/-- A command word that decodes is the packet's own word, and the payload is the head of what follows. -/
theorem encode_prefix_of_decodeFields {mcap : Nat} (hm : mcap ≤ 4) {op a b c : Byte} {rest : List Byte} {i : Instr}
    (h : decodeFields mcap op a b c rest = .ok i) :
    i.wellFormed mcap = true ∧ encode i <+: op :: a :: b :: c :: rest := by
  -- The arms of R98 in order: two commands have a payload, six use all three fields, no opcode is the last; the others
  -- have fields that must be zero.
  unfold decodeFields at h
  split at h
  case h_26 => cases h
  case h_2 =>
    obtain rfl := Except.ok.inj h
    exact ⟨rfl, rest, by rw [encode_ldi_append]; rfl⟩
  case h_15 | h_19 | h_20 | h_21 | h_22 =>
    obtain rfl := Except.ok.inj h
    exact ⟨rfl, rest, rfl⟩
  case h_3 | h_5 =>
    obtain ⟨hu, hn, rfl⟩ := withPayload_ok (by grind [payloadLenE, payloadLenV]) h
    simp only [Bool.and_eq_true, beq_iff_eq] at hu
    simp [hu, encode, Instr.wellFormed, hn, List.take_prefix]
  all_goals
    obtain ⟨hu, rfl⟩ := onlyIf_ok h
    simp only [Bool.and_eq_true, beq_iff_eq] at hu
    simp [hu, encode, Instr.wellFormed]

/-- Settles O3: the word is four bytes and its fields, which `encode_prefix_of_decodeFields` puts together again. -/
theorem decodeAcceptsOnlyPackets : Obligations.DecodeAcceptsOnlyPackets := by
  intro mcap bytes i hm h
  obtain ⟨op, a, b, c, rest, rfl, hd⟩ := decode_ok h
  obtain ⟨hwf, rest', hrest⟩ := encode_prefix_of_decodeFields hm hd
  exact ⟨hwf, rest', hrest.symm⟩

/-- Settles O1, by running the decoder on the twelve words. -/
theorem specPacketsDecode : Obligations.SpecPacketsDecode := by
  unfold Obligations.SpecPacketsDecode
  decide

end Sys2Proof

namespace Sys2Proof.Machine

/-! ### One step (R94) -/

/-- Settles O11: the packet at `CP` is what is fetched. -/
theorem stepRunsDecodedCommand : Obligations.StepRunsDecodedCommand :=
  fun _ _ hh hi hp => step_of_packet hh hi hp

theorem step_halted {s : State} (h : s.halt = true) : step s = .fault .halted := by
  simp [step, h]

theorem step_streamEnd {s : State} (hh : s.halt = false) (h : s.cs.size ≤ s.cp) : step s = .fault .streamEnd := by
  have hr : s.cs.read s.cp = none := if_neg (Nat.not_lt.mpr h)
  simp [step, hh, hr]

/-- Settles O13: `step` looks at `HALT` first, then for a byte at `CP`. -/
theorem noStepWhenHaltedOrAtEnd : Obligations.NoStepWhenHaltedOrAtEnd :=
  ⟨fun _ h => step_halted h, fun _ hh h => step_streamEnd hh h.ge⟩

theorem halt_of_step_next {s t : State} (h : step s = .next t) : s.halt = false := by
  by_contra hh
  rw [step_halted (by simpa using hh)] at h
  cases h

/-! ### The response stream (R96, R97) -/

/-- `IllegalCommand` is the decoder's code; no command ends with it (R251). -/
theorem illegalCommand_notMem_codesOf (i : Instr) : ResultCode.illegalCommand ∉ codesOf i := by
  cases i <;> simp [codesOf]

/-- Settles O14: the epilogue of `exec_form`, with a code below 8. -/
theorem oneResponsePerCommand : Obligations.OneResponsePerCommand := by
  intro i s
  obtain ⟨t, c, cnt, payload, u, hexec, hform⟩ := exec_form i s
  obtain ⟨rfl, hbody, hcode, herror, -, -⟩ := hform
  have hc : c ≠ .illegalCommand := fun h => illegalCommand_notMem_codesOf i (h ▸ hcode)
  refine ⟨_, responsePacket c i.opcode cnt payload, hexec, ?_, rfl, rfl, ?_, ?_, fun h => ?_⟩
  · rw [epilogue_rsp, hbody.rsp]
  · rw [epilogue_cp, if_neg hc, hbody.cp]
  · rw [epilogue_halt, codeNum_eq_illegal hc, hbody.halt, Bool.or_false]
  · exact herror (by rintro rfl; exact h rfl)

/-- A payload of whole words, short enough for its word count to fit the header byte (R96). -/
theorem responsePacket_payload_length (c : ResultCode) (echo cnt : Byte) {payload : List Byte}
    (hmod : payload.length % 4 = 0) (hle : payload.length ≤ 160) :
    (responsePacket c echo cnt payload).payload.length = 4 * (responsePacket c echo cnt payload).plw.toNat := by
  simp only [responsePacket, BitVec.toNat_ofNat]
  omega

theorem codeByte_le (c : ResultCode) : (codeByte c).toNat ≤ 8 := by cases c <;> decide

==

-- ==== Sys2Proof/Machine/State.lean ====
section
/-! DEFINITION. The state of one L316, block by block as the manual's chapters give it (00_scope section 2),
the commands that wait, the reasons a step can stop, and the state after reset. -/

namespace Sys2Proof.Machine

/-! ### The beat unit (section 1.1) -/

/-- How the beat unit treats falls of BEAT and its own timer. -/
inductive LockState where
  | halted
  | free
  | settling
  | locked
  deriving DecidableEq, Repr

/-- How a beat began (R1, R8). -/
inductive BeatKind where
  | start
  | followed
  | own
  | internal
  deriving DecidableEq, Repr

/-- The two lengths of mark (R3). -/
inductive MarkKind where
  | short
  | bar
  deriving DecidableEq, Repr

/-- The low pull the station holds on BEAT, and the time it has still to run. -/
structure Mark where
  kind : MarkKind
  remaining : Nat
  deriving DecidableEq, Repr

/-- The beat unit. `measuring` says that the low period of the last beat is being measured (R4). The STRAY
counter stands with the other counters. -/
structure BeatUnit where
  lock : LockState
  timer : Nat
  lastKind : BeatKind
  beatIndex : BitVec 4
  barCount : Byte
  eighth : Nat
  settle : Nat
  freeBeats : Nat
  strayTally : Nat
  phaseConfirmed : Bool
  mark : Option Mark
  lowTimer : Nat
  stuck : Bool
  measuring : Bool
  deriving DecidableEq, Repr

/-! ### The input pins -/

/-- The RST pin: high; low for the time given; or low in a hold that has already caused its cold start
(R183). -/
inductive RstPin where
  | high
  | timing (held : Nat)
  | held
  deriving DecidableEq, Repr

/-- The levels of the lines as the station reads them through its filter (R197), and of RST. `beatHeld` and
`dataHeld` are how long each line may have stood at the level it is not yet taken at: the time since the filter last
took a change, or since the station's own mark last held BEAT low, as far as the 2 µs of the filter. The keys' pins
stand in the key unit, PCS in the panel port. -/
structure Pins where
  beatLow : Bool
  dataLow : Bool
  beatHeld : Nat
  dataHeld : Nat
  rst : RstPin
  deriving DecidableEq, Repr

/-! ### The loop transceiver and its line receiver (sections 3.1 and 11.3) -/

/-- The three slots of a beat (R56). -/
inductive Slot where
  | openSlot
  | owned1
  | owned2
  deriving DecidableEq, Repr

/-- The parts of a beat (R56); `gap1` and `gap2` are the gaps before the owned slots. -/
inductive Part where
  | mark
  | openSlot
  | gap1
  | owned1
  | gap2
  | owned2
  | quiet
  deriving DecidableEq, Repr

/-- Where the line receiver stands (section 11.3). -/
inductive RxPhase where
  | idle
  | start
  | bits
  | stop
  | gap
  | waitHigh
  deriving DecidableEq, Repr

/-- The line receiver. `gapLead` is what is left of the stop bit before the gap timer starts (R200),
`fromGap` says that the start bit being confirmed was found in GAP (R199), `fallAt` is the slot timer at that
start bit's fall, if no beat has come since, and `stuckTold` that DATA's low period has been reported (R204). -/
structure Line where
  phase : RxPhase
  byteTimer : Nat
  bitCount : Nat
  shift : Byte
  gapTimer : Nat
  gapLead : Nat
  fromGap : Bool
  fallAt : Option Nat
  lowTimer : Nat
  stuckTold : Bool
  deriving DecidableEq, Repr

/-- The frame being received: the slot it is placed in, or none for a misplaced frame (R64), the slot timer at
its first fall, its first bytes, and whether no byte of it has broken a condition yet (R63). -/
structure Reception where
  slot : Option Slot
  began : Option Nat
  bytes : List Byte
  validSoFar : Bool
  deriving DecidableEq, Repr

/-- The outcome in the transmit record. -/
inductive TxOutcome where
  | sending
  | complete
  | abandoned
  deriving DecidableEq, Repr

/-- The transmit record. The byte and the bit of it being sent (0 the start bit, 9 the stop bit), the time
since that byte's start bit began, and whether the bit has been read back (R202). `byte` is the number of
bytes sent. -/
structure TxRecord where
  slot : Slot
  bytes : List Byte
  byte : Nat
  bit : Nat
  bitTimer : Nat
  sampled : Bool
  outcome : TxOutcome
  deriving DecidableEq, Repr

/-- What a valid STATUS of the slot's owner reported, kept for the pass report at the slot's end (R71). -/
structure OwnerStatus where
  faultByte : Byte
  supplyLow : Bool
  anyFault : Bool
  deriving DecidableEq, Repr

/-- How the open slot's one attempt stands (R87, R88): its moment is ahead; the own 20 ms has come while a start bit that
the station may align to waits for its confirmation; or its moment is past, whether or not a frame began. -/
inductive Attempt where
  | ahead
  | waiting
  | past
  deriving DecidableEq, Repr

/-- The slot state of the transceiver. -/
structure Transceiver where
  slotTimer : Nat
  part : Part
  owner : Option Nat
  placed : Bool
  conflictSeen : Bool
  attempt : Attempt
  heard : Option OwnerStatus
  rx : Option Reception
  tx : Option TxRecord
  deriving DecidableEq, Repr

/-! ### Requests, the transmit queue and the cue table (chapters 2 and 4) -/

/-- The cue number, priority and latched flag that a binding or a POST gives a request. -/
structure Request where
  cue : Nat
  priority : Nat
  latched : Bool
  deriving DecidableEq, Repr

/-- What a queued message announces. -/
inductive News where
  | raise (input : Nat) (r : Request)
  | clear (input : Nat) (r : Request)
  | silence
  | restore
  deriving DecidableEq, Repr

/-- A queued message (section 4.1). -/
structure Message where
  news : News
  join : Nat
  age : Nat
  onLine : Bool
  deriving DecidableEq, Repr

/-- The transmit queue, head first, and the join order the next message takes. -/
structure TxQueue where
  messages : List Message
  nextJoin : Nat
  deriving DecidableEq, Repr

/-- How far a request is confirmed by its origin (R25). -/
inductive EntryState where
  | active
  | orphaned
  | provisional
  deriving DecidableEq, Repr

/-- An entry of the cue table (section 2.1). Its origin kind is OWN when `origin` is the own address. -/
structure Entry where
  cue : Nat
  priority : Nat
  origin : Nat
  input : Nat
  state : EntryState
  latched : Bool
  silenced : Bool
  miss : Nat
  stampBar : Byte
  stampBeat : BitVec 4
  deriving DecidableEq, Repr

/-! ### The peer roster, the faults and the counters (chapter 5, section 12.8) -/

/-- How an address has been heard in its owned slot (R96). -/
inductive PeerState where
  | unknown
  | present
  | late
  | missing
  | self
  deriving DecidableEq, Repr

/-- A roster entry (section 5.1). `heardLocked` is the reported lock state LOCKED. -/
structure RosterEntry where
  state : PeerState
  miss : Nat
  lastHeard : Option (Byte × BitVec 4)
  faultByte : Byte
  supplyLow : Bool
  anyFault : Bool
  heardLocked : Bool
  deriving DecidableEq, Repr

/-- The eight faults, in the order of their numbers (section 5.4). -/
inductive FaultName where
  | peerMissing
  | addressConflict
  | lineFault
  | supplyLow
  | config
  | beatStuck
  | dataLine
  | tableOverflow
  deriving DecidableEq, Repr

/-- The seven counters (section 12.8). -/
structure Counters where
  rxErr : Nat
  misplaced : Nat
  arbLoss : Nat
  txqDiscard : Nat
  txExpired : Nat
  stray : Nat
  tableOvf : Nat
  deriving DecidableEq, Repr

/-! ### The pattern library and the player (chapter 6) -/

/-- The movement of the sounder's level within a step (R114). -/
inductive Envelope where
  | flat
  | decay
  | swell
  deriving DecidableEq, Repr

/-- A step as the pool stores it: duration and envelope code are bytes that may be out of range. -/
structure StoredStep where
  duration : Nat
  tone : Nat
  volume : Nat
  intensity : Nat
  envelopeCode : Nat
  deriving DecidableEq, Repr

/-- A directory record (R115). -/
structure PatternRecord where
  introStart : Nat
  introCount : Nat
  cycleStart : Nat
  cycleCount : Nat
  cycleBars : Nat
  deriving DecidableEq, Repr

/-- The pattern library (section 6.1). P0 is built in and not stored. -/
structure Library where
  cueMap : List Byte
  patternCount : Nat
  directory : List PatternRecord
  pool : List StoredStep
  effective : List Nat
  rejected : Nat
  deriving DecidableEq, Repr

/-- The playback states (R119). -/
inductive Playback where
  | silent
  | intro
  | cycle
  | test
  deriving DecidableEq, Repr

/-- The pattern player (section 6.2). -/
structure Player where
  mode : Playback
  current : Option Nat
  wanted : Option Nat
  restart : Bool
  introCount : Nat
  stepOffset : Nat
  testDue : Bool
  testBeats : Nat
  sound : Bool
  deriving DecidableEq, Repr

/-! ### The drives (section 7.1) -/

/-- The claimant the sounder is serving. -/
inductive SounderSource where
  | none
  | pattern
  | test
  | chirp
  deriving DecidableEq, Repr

--

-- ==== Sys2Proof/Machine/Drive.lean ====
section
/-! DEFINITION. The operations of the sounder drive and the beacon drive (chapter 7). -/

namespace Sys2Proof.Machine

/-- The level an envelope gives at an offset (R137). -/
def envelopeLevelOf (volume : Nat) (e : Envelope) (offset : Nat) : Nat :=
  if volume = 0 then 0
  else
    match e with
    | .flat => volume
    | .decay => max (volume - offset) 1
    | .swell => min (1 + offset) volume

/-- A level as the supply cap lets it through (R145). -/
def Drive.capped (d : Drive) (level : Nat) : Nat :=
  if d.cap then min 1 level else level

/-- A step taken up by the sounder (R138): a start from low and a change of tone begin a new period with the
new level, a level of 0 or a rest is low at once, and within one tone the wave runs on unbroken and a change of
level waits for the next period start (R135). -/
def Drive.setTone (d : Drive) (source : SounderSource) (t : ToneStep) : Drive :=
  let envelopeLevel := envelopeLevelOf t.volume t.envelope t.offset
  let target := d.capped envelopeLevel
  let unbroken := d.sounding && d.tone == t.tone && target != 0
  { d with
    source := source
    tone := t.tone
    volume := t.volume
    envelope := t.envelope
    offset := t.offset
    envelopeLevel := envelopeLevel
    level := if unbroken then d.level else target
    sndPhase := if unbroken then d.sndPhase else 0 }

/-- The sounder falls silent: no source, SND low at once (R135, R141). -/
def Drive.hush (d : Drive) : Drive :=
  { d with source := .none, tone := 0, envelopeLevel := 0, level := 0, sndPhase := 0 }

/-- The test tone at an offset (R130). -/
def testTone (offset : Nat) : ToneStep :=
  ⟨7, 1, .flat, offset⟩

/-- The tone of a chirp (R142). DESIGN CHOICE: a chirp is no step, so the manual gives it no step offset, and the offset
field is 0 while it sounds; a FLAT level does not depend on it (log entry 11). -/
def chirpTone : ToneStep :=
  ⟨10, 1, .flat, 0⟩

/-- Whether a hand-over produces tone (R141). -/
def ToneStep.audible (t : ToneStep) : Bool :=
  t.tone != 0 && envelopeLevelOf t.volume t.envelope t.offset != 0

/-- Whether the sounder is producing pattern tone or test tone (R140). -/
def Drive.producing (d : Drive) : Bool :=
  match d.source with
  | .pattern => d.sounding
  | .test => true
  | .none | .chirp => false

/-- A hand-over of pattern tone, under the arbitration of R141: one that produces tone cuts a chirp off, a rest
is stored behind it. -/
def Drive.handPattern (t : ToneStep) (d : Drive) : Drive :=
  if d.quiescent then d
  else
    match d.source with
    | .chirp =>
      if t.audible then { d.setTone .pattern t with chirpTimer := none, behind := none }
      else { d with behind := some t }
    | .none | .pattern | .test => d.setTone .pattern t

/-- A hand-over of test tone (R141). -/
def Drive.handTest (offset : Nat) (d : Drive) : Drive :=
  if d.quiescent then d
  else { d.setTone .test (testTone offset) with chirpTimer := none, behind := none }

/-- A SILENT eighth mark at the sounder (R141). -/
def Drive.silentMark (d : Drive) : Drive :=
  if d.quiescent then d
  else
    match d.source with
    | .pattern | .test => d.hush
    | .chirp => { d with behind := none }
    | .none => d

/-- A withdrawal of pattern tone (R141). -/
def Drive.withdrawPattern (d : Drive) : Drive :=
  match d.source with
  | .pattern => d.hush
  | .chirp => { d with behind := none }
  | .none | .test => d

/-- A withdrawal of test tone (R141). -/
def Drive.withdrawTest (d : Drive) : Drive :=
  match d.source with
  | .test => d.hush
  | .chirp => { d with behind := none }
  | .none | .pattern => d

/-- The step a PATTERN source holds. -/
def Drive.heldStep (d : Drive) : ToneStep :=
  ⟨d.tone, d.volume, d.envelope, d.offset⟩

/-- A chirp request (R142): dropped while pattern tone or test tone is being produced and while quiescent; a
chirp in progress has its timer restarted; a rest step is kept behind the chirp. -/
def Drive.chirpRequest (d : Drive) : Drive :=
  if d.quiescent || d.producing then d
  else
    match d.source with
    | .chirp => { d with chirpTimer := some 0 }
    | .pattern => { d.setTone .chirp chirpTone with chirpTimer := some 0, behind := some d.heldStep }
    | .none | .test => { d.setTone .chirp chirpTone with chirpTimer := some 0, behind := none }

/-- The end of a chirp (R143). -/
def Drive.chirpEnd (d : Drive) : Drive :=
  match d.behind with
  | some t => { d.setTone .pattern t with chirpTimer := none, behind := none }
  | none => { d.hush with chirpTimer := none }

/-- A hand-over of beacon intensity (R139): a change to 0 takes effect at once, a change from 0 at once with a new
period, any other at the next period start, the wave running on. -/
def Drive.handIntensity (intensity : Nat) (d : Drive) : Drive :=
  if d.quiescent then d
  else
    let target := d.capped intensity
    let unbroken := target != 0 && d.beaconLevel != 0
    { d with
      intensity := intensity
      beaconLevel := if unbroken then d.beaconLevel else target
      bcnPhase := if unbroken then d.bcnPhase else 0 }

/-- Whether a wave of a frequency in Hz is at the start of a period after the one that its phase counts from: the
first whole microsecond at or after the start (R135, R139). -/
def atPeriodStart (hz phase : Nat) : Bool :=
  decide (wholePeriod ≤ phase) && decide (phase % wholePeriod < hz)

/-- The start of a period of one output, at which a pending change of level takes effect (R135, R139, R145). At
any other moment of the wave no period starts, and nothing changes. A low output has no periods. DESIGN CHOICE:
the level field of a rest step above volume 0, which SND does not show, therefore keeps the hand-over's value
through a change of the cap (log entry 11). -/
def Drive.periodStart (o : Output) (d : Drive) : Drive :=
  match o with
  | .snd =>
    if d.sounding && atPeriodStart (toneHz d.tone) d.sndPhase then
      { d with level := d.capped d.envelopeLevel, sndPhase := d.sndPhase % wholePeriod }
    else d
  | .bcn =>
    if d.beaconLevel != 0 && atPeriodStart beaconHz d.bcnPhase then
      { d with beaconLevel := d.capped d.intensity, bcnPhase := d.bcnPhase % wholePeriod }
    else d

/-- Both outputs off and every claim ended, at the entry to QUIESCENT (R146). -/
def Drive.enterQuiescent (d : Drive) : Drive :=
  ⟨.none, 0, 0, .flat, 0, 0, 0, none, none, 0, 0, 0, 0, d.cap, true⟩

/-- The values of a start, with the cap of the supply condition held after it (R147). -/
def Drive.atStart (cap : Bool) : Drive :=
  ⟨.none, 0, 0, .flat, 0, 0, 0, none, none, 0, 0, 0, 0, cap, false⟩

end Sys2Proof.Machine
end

■ **ASSIGNMENT**
Take the records above and return, word for word, only the lines that fall from the line with "The levels of" to the line with "beatLow : Bool", both of them included.

■ **FINISHED EXERCISE**
/-- The levels of the lines as the station reads them through its filter (R197), and of RST. `beatHeld` and
`dataHeld` are how long each line may have stood at the level it is not yet taken at: the time since the filter last
took a change, or since the station's own mark last held BEAT low, as far as the 2 µs of the filter. The keys' pins
stand in the key unit, PCS in the panel port. -/
structure Pins where
  beatLow : Bool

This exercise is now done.